Given the data, our prediction tasks are to (1) infer the decision rules of the local communities and (2) understand how the features of a youth affect the probability that a youth will have positive outcomes (i.e. still-housed) given different types of exits from homelessness. Due to the small sample sizes of SSVF, we focus on Family, PSH, RRH, and Self Resolve exits.

4 Methodology and Evaluation Metrics

To infer the decision rules of the local communities for assigning youth to PSH and RRH, we consider multiclass classification problem of classifying youth into Family, PSH, RRH, or Self Resolve exits. This allows us to infer the most likely exit of the youth and the decision rules. We use the one vs all strategies where we train a classifier per class and view the same-class examples as positive examples and the other classes’ examples as negative examples. To infer a youth’s probabilities of success for different types of exits, we can naturally cast the problem as binary classification and learn a binary classifier for each type of exit. In this binary classification, for each type of exit, youth assigned to the exit with “Yes” and “No” still-housed responses are positive and negative examples, respectively. In both cases, we consider the following classifiers and performance measure.

4.1 Classifiers

Due to the explainability and ease of interpretation for end users, we focused on learning logistic regression and decision tree classifiers for each type of exit [5, 6, 8]. Moreover, we require the classifier to output class posterior probabilities for each of our classifiers.Footnote 4 To learn our classifiers, we use 80% and 20% of the data, pertaining to the type of exit, for training and testing, respectively. We use 10-fold cross validation in the training set to find the best hyperparameters to regularize the classifiers (L1-norm for logistic regression and depth for the decision tree). For constructing the decision (classification) trees, we consider the standard CART model to build a binary tree and select nodes/features and values to split based on Gini’s diversity index [1]. For each split, we consider all the possible pairs of features and values. To control the depth of the tree, we use cross validation to select the best minimum number of nodes at the leaves. Finally, we prune the learned tree to obtain a simpler decision tree classifier.
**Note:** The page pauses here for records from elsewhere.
-- ==== Sys2Proof/Machine/Porch.lean ====
section
/-! DEFINITION. The Porch (R280-R308): queues and submissions (R281-R287), the life of a job (R288, R289), faults and restarts
(R290-R299), context reset (R301), interrupts (R302, R303), and the release of barriers (R206, R211), at which steps end. -/

namespace Sys2Proof.Machine

/-! ## Submissions -/

/-- A submission entry (R282). -/
structure Entry where
  addr : Nat
  tag : Nat
  op : Nat
  number : Nat
  /-- A reserved field is not zero. -/
  bad : Bool
  deriving DecidableEq, Repr

/-- The entry at a queue's head, in the context of the queue's owner (R188, R281, R282): the address that it names is a DRAM key. -/
def headEntry (s : State) (q : Fin 16) : Entry :=
  let a := s.reg64 (Reg.porchQqSbase + qOff q) % 2 ^ 48 / 0x1000 * 0x1000 + 32 * (s.fld (Reg.porchQqHead + qOff q) 0 16 % qSize s q)
  let v := s.dnum (ctxBase (qOwner s q) + a) 32
  { addr := ctxBase (qOwner s q) + bitsOf v 0 48, tag := bitsOf v 64 32, op := bitsOf v 96 8, number := bitsOf v 128 19,
    bad := bitsOf v 48 16 != 0 || bitsOf v 104 24 != 0 || bitsOf v 147 13 != 0 || bitsOf v 160 96 != 0 }

/-- Entries of a queue that the Porch has not taken (R283). -/
def qWaiting (s : State) (q : Fin 16) : Nat :=
  (s.fld (Reg.porchQqTail + qOff q) 0 16 + 2 ^ 16 - s.fld (Reg.porchQqHead + qOff q) 0 16) % 2 ^ 16

/-- Whether the Porch may take an entry of a queue: it is enabled and not stopped, has one, has had its previous one answered,
and its completion ring has room (R283, R285). -/
def qReady (s : State) (q : Fin 16) : Bool :=
  let k := Reg.porchQqCfg + qOff q
  s.fld k 9 1 == 1 && s.fld k 11 1 == 0 && qWaiting s q != 0 && (s.porch.queues.get q).awaits.isNone &&
    (s.porch.queues.get q).held.isEmpty && qRoom s q

/-- The queue that is served next: round-robin in ascending order (R283). -/
def nextQueue (s : State) : Option (Fin 16) :=
  ((List.range 16).map (fun i => Fin.ofNat 16 (s.porch.last.val + 1 + i))).find? (qReady s)

/-- Takes the entry at a queue's head; from now on the queue waits for an answer. -/
def takeEntry (q : Fin 16) (w : Await) (s : State) : State :=
  let s1 := s.setFld (Reg.porchQqHead + qOff q) 0 16 (s.fld (Reg.porchQqHead + qOff q) 0 16 + 1)
  ({ s1 with porch := { s1.porch with last := q } }).modPorchQ q (fun x => { x with awaits := some w })

/-- Answers an entry that has no job (R284). -/
def answerEntry (q : Fin 16) (e : Entry) (number result : Nat) (s : State) : State :=
  complete q { tag := e.tag, number := number, result := result } (takeEntry q .answer s)
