-- ==== Sys2Proof/Machine/CmdStudy.lean ====
section
/-! DEFINITION. The Window and the Study (15_window_study.md). -/

namespace Sys2Proof.Machine

/-- A write of WIN_CTL (R349). -/
def execWinClear (c : Ctx) (r : RoomId) (v : Word) (s : State) : Host.Outcome State Fault Refusal :=
  atPort (rreg r Reg.winCtl) (writing c (rreg r Reg.winCtl) (writeWinCtl r v)) s

/-- A write of WIN_SAMP_CTL (R354). -/
def execWinSampCtlWrite (c : Ctx) (r : RoomId) (v : Word) (s : State) : Host.Outcome State Fault Refusal :=
  atPort (rreg r Reg.winSampCtl) (writing c (rreg r Reg.winSampCtl) (writeSampCtl c r v)) s

/-- A read of WIN_SAMP_STATUS (R4, R354). -/
def execWinSampStatusRead (c : Ctx) (r : RoomId) (s : State) : Host.Outcome State Fault Refusal :=
  atPort (rreg r Reg.winSampStatus) (readAt c (rreg r Reg.winSampStatus) 0xF) s

/-- A meter window ends (R350). -/
def execMeterWindowEnd  (s : State) : Host.Outcome State Fault Refusal :=
  inBlock meterEnd s

/-- The snapshot period elapses (R351). -/
def execSnapshotPeriod (gray : Word64) (s : State) : Host.Outcome State Fault Refusal :=
  inBlock (periodSnap (grayDecode gray)) s

/-- A write of WIN_SNAP (R351). -/
def execWinSnap (c : Ctx) (v : Word) (gray : Word64) (s : State) : Host.Outcome State Fault Refusal :=
  atPort Reg.winSnap (writing c Reg.winSnap (writeSnap v (grayDecode gray))) s

/-- A read of WIN_DUMP_STATUS (R4, R352). -/
def execWinDumpStatusRead (c : Ctx) (s : State) : Host.Outcome State Fault Refusal :=
  atPort Reg.winDumpStatus (readAt c Reg.winDumpStatus 0xF) s

/-- A write of STUDY_DBG_JOBS (R351, R356). -/
def execStudySnap (c : Ctx) (v : Word) (gray : Word64) (s : State) : Host.Outcome State Fault Refusal :=
  atPort Reg.studyDbgJobs (writing c Reg.studyDbgJobs (writeDbgJobs c v (grayDecode gray))) s

/-- A write of STUDY_ROOMn_RUN (R357). -/
def execStudyHalt (c : Ctx) (r : RoomId) (v : Word) (s : State) : Host.Outcome State Fault Refusal :=
  atPort (Reg.studyRoomnRun + 0x40 * r.val) (writing c (Reg.studyRoomnRun + 0x40 * r.val) (writeRun r v)) s

/-- A write of STUDY_ROOMn_RUN with halt and step (R357). -/
def execStudyStep (c : Ctx) (r : RoomId) (s : State) : Host.Outcome State Fault Refusal :=
  atPort (Reg.studyRoomnRun + 0x40 * r.val) (writing c (Reg.studyRoomnRun + 0x40 * r.val) (writeRun r 3)) s

/-- An access of a word of STUDY_REG_DATA (R358). -/
def execStudyRegData (c : Ctx) (a : HalfAccess) (s : State) : Host.Outcome State Fault Refusal :=
  let off := Reg.studyRegData + 4 * b2n a.high
  match a.write with
  | none => atPort off (readAt c off 0xF) s
  | some v => atPort off (writing c off (writeStudyHalf (b2n a.high) v)) s

/-- A write of STUDY_SYNC_GO (R359). -/
def execStudySyncGo (c : Ctx) (v : Word) (s : State) : Host.Outcome State Fault Refusal :=
  atPort Reg.studySyncGo (writing c Reg.studySyncGo (studySync v)) s

/-- The overflow record of the trace (R360). -/
def execTraceOverflowRecord  (s : State) : Host.Outcome State Fault Refusal :=
  inBlock traceOverflow s

/-- A read of STUDY_TRACE_CTL (R4, R360). -/
def execStudyTraceCtlRead (c : Ctx) (s : State) : Host.Outcome State Fault Refusal :=
  atPort Reg.studyTraceCtl (readAt c Reg.studyTraceCtl 0xF) s

end Sys2Proof.Machine
end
Using different feature combinations, we learn logistic regression and decision tree classifiers and measure the performance using AUROC (defined below).

4.2 Performance Measure

We measure the predictive performance using the area under the receiver operating characteristic curve (AUROC). The ROC is constructed for the learned classifiers based on the true positive rate (true positive divided by true positive plus false negative) and the false positive rate (false positive divided by false positive plus true negative) points for each possible cutoff posterior probabilities in the test data. We then compute the area under the ROC. Roughly speaking, the AUROC is equal to the probability that a randomly chosen youth with a positive class/still-housed outcome ranks above (i.e, has a higher probability of success) than a randomly chosen youth with a negative class/still-housed outcome. Thus, higher AUROC indicates that the classifier is able to distinguish the classes effectively. AUROC is particularly useful in our setting because the unbalanced nature of our data (\({\approx }\)76–82\(\%\) positive outcomes) as the standard 50\(\%\) cutoffs for computing accuracy could provide us with a representative model rather than a discriminative model. We report the average AUROC over 100 different 80\(\%\) and 20\(\%\) splits of our data into training and testing for the learned classifiers. We omit reporting the small standard deviations for brevity.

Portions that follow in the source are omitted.